London Saints

West Bromwich Albion 0-1 Saints

Rickie Lambert converts the late penalty that gave Saints all three points.

Rickie Lambert converts the late penalty that gave Saints all three points.

Southampton finished the 2012/13 season with a first team squad that was large enough, and with no real concerns over quality. The problem was, and remains, that so many seem to play in the same position, leaving others a bit light on cover.

With the acquisition of Wanyama, we have nine men who could best be described as midfielders, seven of whom you could rely upon to do a job at any time (well, we all share a few doubts about Guly and Ramirez, don’t we?). On the other hand, the only specialist cover for Clyne is the untried Chambers while the only confident cover for Shaw is Clyne – and Saints entered the week before the season’s opener with both injured.
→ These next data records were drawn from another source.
/-- The history of a unit after a window: hot windows of the last ten. -/
def Device.errUnit (d : Device) (x : ErrCount) (window : Nat) : ErrUnit :=
  let u := d.errAt x.fn x.die x.unit (countedRow x)
  let hot := (if 64 < x.count then [window] else []) ++ u.hot.filter fun w => decide (window < w + 10)
  { u with hot := hot, lasting := u.lasting || decide (3 ≤ hot.length), last := x.count }

/-- What becomes of a lasting-faulty unit: a slice is mapped out, and its lines and waiters move; a core takes no more
teams. -/
def State.retire (s : State) (x : ErrCount) : State :=
  match x.fn with
  | .l2 =>
    let m := { s.mem with
      lines := s.mem.lines.filter fun l => l.slice != 512 * x.die + x.unit, slicesOut := s.mem.slicesOut ++ [(x.die, x.unit)] }
    let ws := s.waits.map fun w => { w with slice := m.sliceKey w.unit }
    ({ s with mem := m, waits := ws }).resign
  | .core => s.setDev { s.dev with badCores := s.dev.badCores ++ [(x.die, x.unit)] }
  | _ => s

/-- One unit's corrected errors of a window: its count, and its error event where it becomes lasting-faulty. -/
def State.countErrors (s : State) (window : Nat) (x : ErrCount) : State :=
  let u := s.dev.errUnit x window
  let was := (s.dev.errAt x.fn x.die x.unit (countedRow x)).lasting
  let s := s.setDev { s.dev with
    corrected := put 0 s.dev.corrected x.die (lookup 0 s.dev.corrected x.die + x.count)
    errUnits := u :: s.dev.errUnits.filter fun y => !(y.fn == x.fn && y.die == x.die && y.unit == x.unit && y.row == (countedRow x)) }
  if u.lasting && !was then
    (s.raise (record 64 [(0, [0x21]), (1, leBytes 1 (errCode x.fn)), (2, leBytes 1 x.die), (3, [2]), (4, leBytes 2 x.unit),
      (6, leBytes 2 0xFFFF), (8, leBytes 8 x.addr.toNat), (16, leBytes 4 x.count)])).retire x
  else s

/-- The counts of one unit, or row, are one count. -/
def sumErrs : List ErrCount → List ErrCount
  | [] => []
  | x :: r =>
    let same := fun (y : ErrCount) => y.fn == x.fn && y.die == x.die && y.unit == x.unit && countedRow y == countedRow x
    let rest := sumErrs r
    { x with count := x.count + ((rest.filter same).map ErrCount.count).sum } :: rest.filter fun y => !same y

/-- The number of the 1 s window that is open. -/
def State.secondNow (s : State) : Nat := s.cycle / (1000000 * Config.cyclesPerUs)

/-- ERROR_WINDOW (R359): a 1 s window has closed; a unit without errors in it has counted none. -/
def execErrorWindow (s : State) : Host.Outcome State Fault Refusal :=
  whenFull (fun s =>
    if s.secondNow ≤ s.dev.errWindow then s
    else
      let s := s.setDev { s.dev with errWindow := s.secondNow, errUnits := s.dev.errUnits.map fun u => { u with last := 0 } }
      (sumErrs s.ev.errs).foldl (fun s x => s.countErrors s.secondNow x) s) s

/-- SPARE_COLUMN_SWAP (R359): on a die without teams, with a faulty core and its spare column unused. The cores of the column
are new ones, without a history of errors. -/
def execSpareColumnSwap (s : State) : Host.Outcome State Fault Refusal :=
  let d := s.ev.die
  whenFull (fun s =>
    match s.dev.badCores.find? fun x => x.1 == d with
    | none => s
    | some x =>
      let col := x.2 % Config.meshColumns
      if (s.teams.any fun t => t.place.die == d) || (s.dev.retiredColumn.any fun y => y.1 == d) then s
      else (s.setDev { s.dev with
        retiredColumn := (d, col) :: s.dev.retiredColumn
        errUnits := s.dev.errUnits.filter fun u => !(u.fn == .core && u.die == d && u.unit % Config.meshColumns == col)
        badCores := s.dev.badCores.filter fun y => !(y.1 == d && y.2 % Config.meshColumns == col) }).resign) s

/-! ### Power and temperature (R364) -/

/-- A limit in force, with its code; the junction has its own event. -/
def Device.limitOf (d : Device) : LimitKind → Option (Nat × Nat)
  | .power => some (0, d.powerLimit)
  | .temperature => some (1, Config.temperatureLimit)
  | .junction => none

/-- A power or thermal event (R355 kind 0x30). -/
def powerEvent (kind action limit measured scale : Nat) : List Byte :=
  record 64 [(0, [0x30]), (1, leBytes 1 kind), (2, leBytes 1 action), (4, leBytes 4 limit), (8, leBytes 4 measured), (12, leBytes 4 scale)]

/-- A measurement of a limit's quantity, above the limit or not. -/
def State.measure (s : State) (above : Bool) : State :=
  let others := s.dev.exceeded.filter fun x => x != s.ev.limit
  s.setDev { s.dev with exceeded := if above then s.ev.limit :: others else others }

/-- POWER_EXCEEDED (R364): refills scaled down. -/
def execPowerExceeded (s : State) : Host.Outcome State Fault Refusal :=
  whenFull (fun s => match s.dev.limitOf s.ev.limit with
    | some (k, n) =>
      let s := if n < s.ev.measured then s.measure true else s
      if n < s.ev.measured ∧ s.ev.scale < s.dev.scale then
        (s.setDev { s.dev with scale := s.ev.scale }).raise (powerEvent k 0 n s.ev.measured s.ev.scale)
      else s
    | none => s) s

/-- REFILLS_RESTORED (R355, R364): once power and temperature are both within their limits. -/
def execRefillsRestored (s : State) : Host.Outcome State Fault Refusal :=
  whenFull (fun s => match s.dev.limitOf s.ev.limit with
    | some (k, n) =>
      let s := if s.ev.measured ≤ n then s.measure false else s
      if s.ev.measured ≤ n ∧ s.dev.scale < 65536 ∧ s.dev.exceeded = [] then
        (s.setDev { s.dev with scale := 65536 }).raise (powerEvent k 1 n s.ev.measured 65536)
      else s
    | none => s) s

/-- JUNCTION_OVERTEMP (R364): one event, then RESET until the host resets the module. -/
def execJunctionOvertemp (s : State) : Host.Outcome State Fault Refusal :=
  .next (if 1100 < s.ev.measured ∧ !s.dev.heldReset then
    let s := (s.raise (powerEvent 2 2 1100 s.ev.measured s.dev.scale)).cleared
    s.setDev { s.dev with heldReset := true }
  else s)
As it turned out, Shaw made it to line up at West Brom, Chambers made his Premier League debut at right back and Ward-Prowse, Schneiderlin, Wanyama and Lallana were the lucky ones selected in the middle.

It soon looked a safe selection, as Albion struggled to gain much possession, let alone make any impact, and Saints would not have been flattered had they taken a 34th minute lead when Lallana put the ball in the net following Lambert’s knock down. It looked offside at the time, but TV has revealed that only Rodriguez was in an illegal position, and it’s highly debateable whether he was active in the play – the linesman’s raised flag does not reveal his reasoning.

Saints attacked the visiting fans’ end in the second period and soon threatened to break the deadlock, but Rodriguez hit the bar, with the whistle having sounded in any case. Although Wanyama caught the eye with his solid tackling, getting a goal to reward the amount of possession the side enjoyed was a familiar failing from the previous campaign.

Most of us were probably happy enough with a solid but scoreless point before Shaw broke into the box on the stroke of normal time, only to be upended by a clumsy challenge from Mulumbu: although Foster guessed right, Lambert, now the nation’s favourite, found the bottom corner from the spot. Surviving three minutes of added time should have been straightforward, given what had gone before, but a desperate and more direct approach from the home side forced a fine save from Boruc to preserve a rare opening day win.

LSSC Man of the Match: Victor Wanyama, in a close vote. Shame on those who didn’t have the romance to reward Chambers after an excellent first game!